-- ==== Sys2Proof/Laws/KeptIo.lean ====
section
/-!
SUPPORT. What the operations of feedback, converters and servo loops leave alone: one lemma for each operation, in its file's order.
-/
namespace Sys2Proof.Machine

set_option Elab.async false
variable {k : Keep}

theorem updFb_kept (n : Nat) (f : Sys2Proof.Machine.FbSt → Sys2Proof.Machine.FbSt) (s : State) (h : Kept k s) :
    Kept k (State.updFb s n f) := by
  unfold State.updFb
  grind [Kept, Good, State.tablesOk, foldl_kept]

theorem updLat_kept (i : Nat) (f : Sys2Proof.Machine.LatSt → Sys2Proof.Machine.LatSt) (s : State) (h : Kept k s) :
    Kept k (State.updLat s i f) := by
  unfold State.updLat
  grind [Kept, Good, State.tablesOk, foldl_kept]

theorem bindLater_kept (b : Sys2Proof.Machine.Binding) (s : State) (h : Kept k s) : Kept k (bindLater b s) := by
  unfold bindLater
  grind [Kept, Good, State.tablesOk, foldl_kept]

theorem bindNow_kept (b : Sys2Proof.Machine.Binding) (s : State) (h : Kept k s) : Kept k (bindNow b s) := by
  unfold bindNow
  grind [Kept, Good, State.tablesOk, set_kept, foldl_kept]

theorem takeBinds_kept (s : State) (h : Kept k s) : Kept k (takeBinds s) := by
  unfold takeBinds
  grind [Kept, Good, State.tablesOk, bindNow_kept, foldl_kept]

theorem fbFlag_kept (n : Nat) (f : Sys2Proof.Machine.Fld) (s : State) (h : Kept k s) : Kept k (fbFlag n f s) := by
  unfold fbFlag
  grind [flag_kept, note_kept, foldl_kept]

theorem fbFault_kept (n : Nat) (cause : Nat) (s : State) (h : Kept k s) : Kept k (fbFault n cause s) := by
  unfold fbFault
  grind [fbFlag_kept, raise_kept, forEach_kept, loopFault_kept, foldl_kept]

theorem fbSetSpeed_kept (n : Nat) (v : Int) (s : State) (h : Kept k s) : Kept k (fbSetSpeed n v s) := by
  unfold fbSetSpeed
  grind [set64_kept, updFb_kept, foldl_kept]

theorem latchCount_kept (n : Nat) (pos : Sys2Proof.W32) (t : Nat) (down : Bool) (s : State) (h : Kept k s) :
    Kept k (latchCount n pos t down s) := by
  unfold latchCount
  grind [forEach_kept, updLat_kept, foldl_kept]

theorem fbReported_kept (n : Nat) (up : Bool) (t : Nat) (turned : Bool) (s : State) (h : Kept k s) :
    Kept k (fbReported n up t turned s) := by
  unfold fbReported
  grind (splits := 30) (gen := 30) (ematch := 30) [set_kept, setReg_kept, updFb_kept, setB_kept, fbSetSpeed_kept, latchCount_kept,
    foldl_kept, host_upd_kept, md_upd_kept, plan_upd_kept, loop_upd_kept, web_upd_kept, spar_upd_kept, pwm_upd_kept, adc_upd_kept,
    fbk_upd_kept, cap_upd_kept, net_upd_kept, fld_upd_kept, pwr_upd_kept, img_upd_kept, free_upd_kept]

theorem fbRaw_kept (n : Nat) (up : Bool) (t : Nat) (s : State) (h : Kept k s) : Kept k (fbRaw n up t s) := by
  unfold fbRaw
  grind [updFb_kept, fbReported_kept, foldl_kept]

theorem fbIllegal_kept (n : Nat) (flag : Sys2Proof.Machine.Fld) (cause : Nat) (t : Nat) (s : State) (h : Kept k s) :
    Kept k (fbIllegal n flag cause t s) := by
  unfold fbIllegal
  grind [fbFlag_kept, bumpSat_kept, updFb_kept, fbFault_kept, foldl_kept]

theorem fbLines_kept (n : Nat) (lv : Nat) (s : State) (h : Kept k s) : Kept k (fbLines n lv s) := by
  unfold fbLines
  grind [updFb_kept, fbIllegal_kept, fbRaw_kept, foldl_kept]

theorem fbIndex_kept (n : Nat) (s : State) (h : Kept k s) : Kept k (fbIndex n s) := by
  unfold fbIndex
  grind [bump_kept, set_kept, foldl_kept]

theorem fbStill_kept (n : Nat) (s : State) (h : Kept k s) : Kept k (fbStill n s) := by
  unfold fbStill
  grind [fbSetSpeed_kept, updFb_kept, set_kept, foldl_kept]

theorem fbGate_kept (n : Nat) (s : State) (h : Kept k s) : Kept k (fbGate n s) := by
  unfold fbGate
  grind [updFb_kept, fbSetSpeed_kept, set_kept, foldl_kept]

theorem fbCheck_kept (n : Nat) (s : State) (h : Kept k s) : Kept k (fbCheck n s) := by
  unfold fbCheck
  grind [setB_kept, foldl_kept]

theorem fbEnable_kept (n : Nat) (s : State) (h : Kept k s) : Kept k (fbEnable n s) := by
  unfold fbEnable
  grind (splits := 30) (gen := 30) (ematch := 30) [set_kept, updFb_kept, fbCheck_kept, fbSetSpeed_kept, foldl_kept, host_upd_kept,
    md_upd_kept, plan_upd_kept, loop_upd_kept, web_upd_kept, spar_upd_kept, pwm_upd_kept, adc_upd_kept, fbk_upd_kept, cap_upd_kept,
    net_upd_kept, fld_upd_kept, pwr_upd_kept, img_upd_kept, free_upd_kept]

theorem fbDisable_kept (n : Nat) (s : State) (h : Kept k s) : Kept k (fbDisable n s) := by
  unfold fbDisable
  grind [updFb_kept, set_kept, fbFault_kept, foldl_kept]

theorem fbFaultClear_kept (n : Nat) (s : State) (h : Kept k s) : Kept k (fbFaultClear n s) := by
  unfold fbFaultClear
  grind [fbFlag_kept, set_kept, foldl_kept]

theorem fbSnap_kept (n : Nat) (s : State) (h : Kept k s) : Kept k (fbSnap n s) := by
  unfold fbSnap
  grind [set64_kept, set_kept, foldl_kept]

theorem fbSample_kept (n : Nat) (pos : Sys2Proof.W32) (d : Int) (t : Nat) (s : State) (h : Kept k s) : Kept k (fbSample n pos d t s) := by
  unfold fbSample
  grind [set_kept, setReg_kept, fbSetSpeed_kept, updFb_kept, latchCount_kept, foldl_kept]

theorem serialStart_kept (n : Nat) (s : State) (h : Kept k s) : Kept k (serialStart n s) := by
  unfold serialStart
  grind [bumpSat_kept, updFb_kept, foldl_kept]

theorem serialDone_kept (n : Nat) (started : Bool) (raw : Nat) (nE : Bool) (nW : Bool) (crc : Nat) (s : State) (h : Kept k s) :
    Kept k (serialDone n started raw nE nW crc s) := by
  unfold serialDone
  grind [updFb_kept, fbSample_kept, set64_kept, whenB_kept, fbFlag_kept, bumpSat_kept, fbFault_kept, foldl_kept]

theorem analogSample_kept (n : Nat) (sin : Int) (cos : Int) (tSin : Nat) (tCos : Nat) (s : State) (h : Kept k s) :
    Kept k (analogSample n sin cos tSin tCos s) := by
  unfold analogSample
  grind [updFb_kept, fbIllegal_kept, whenB_kept, fbFlag_kept, fbSample_kept, foldl_kept]

theorem latFlag_kept (i : Nat) (f : Sys2Proof.Machine.Fld) (s : State) (h : Kept k s) : Kept k (latFlag i f s) := by
  unfold latFlag
  grind [flag_kept, note_kept, foldl_kept]

theorem latRefresh_kept (i : Nat) (s : State) (h : Kept k s) : Kept k (latRefresh i s) := by
  unfold latRefresh
  grind (splits := 30) (gen := 30) (ematch := 30) [setB_kept, set_kept, setReg_kept, set64_kept, foldl_kept, host_upd_kept, md_upd_kept,
    plan_upd_kept, loop_upd_kept, web_upd_kept, spar_upd_kept, pwm_upd_kept, adc_upd_kept, fbk_upd_kept, cap_upd_kept, net_upd_kept,
    fld_upd_kept, pwr_upd_kept, img_upd_kept, free_upd_kept]

theorem latchEdge_kept (i : Nat) (rise : Bool) (taps : Nat) (s : State) (h : Kept k s) : Kept k (latchEdge i rise taps s) := by
  unfold latchEdge
  grind [setB_kept, bumpSat_kept, updLat_kept, capSee_kept, latRefresh_kept, set_kept, foldl_kept]

theorem latchComplete_kept (i : Nat) (s : State) (h : Kept k s) : Kept k (latchComplete i s) := by
  unfold latchComplete
  grind [updLat_kept, latFlag_kept, bumpSat_kept, whenB_kept, raiseAt_kept, latRefresh_kept, foldl_kept]

theorem latchRecord_kept (i : Nat) (s : State) (h : Kept k s) : Kept k (latchRecord i s) := by
  unfold latchRecord
  grind [latchComplete_kept, foldl_kept]

theorem latchTimeout_kept (i : Nat) (s : State) (h : Kept k s) : Kept k (latchTimeout i s) := by
  unfold latchTimeout
  grind [latchComplete_kept, foldl_kept]

theorem latchArm_kept (i : Nat) (s : State) (h : Kept k s) : Kept k (latchArm i s) := by
  unfold latchArm
  grind [updLat_kept, set_kept, foldl_kept]

theorem latchPop_kept (i : Nat) (s : State) (h : Kept k s) : Kept k (latchPop i s) := by
  unfold latchPop
  grind [latRefresh_kept, updLat_kept, foldl_kept]

theorem latchFlush_kept (i : Nat) (s : State) (h : Kept k s) : Kept k (latchFlush i s) := by
  unfold latchFlush
  grind [latRefresh_kept, updLat_kept, foldl_kept]

theorem tdcCheck_kept (i : Nat) (ok : Bool) (s : State) (h : Kept k s) : Kept k (tdcCheck i ok s) := by
  unfold tdcCheck
  grind [raise_kept, set_kept, foldl_kept]

theorem updAin_kept (sdi : Bool) (x2 : Nat) (f : Sys2Proof.Machine.AinSt → Sys2Proof.Machine.AinSt) (s : State) (h : Kept k s) :
    Kept k (State.updAin s sdi x2 f) := by
  unfold State.updAin
  grind [Kept, Good, State.tablesOk, foldl_kept]

theorem updConv_kept (c : Nat) (f : Sys2Proof.Machine.ConvSt → Sys2Proof.Machine.ConvSt) (s : State) (h : Kept k s) :
    Kept k (State.updConv s c f) := by
  unfold State.updConv
  grind [Kept, Good, State.tablesOk, foldl_kept]

theorem adcFlag_kept (sdi : Bool) (x1 : Nat) (f : Sys2Proof.Machine.Fld) (s : State) (h : Kept k s) : Kept k (adcFlag sdi x1 f s) := by
  unfold adcFlag
  grind [flag_kept, note_kept, foldl_kept]

theorem closeSegment_kept (sdi : Bool) (x1 : Nat) (s : State) (h : Kept k s) : Kept k (closeSegment sdi x1 s) := by
  unfold closeSegment
  grind [updAin_kept, foldl_kept]

theorem raiseInrdy_kept (n : Nat) (s : State) (h : Kept k s) : Kept k (raiseInrdy n s) := by
  unfold raiseInrdy
  grind (splits := 30) (gen := 30) (ematch := 30) [engIrq_kept, foldl_kept, host_upd_kept, md_upd_kept, plan_upd_kept, loop_upd_kept,
    web_upd_kept, spar_upd_kept, pwm_upd_kept, adc_upd_kept, fbk_upd_kept, cap_upd_kept, net_upd_kept, fld_upd_kept, pwr_upd_kept,
    img_upd_kept, free_upd_kept]

theorem inrdyCheck_kept (n : Nat) (s : State) (h : Kept k s) : Kept k (inrdyCheck n s) := by
  unfold inrdyCheck
  grind [raiseInrdy_kept, foldl_kept]

theorem inrdyTimeout_kept (n : Nat) (s : State) (h : Kept k s) : Kept k (inrdyTimeout n s) := by
  unfold inrdyTimeout
  grind [raiseInrdy_kept, foldl_kept]

theorem inrdyCheckAll_kept (sdi : Bool) (x1 : Nat) (s : State) (h : Kept k s) : Kept k (inrdyCheckAll sdi x1 s) := by
  unfold inrdyCheckAll
  grind [forEach_kept, inrdyCheck_kept, foldl_kept]

theorem updatePoint_kept (n : Nat) (s : State) (h : Kept k s) : Kept k (updatePoint n s) := by
  unfold updatePoint
  grind (splits := 30) (gen := 30) (ematch := 30) [slotTEnd_kept, forEach_kept, closeSegment_kept, foldl_kept, host_upd_kept,
    md_upd_kept, plan_upd_kept, loop_upd_kept, web_upd_kept, spar_upd_kept, pwm_upd_kept, adc_upd_kept, fbk_upd_kept, cap_upd_kept,
    net_upd_kept, fld_upd_kept, pwr_upd_kept, img_upd_kept, free_upd_kept]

* * * *

Look over the records above and copy each line that includes the string "adcFlag".

◆ PROBLEM SOLUTION ◆
theorem adcFlag_kept (sdi : Bool) (x1 : Nat) (f : Sys2Proof.Machine.Fld) (s : State) (h : Kept k s) : Kept k (adcFlag sdi x1 f s) := by
  unfold adcFlag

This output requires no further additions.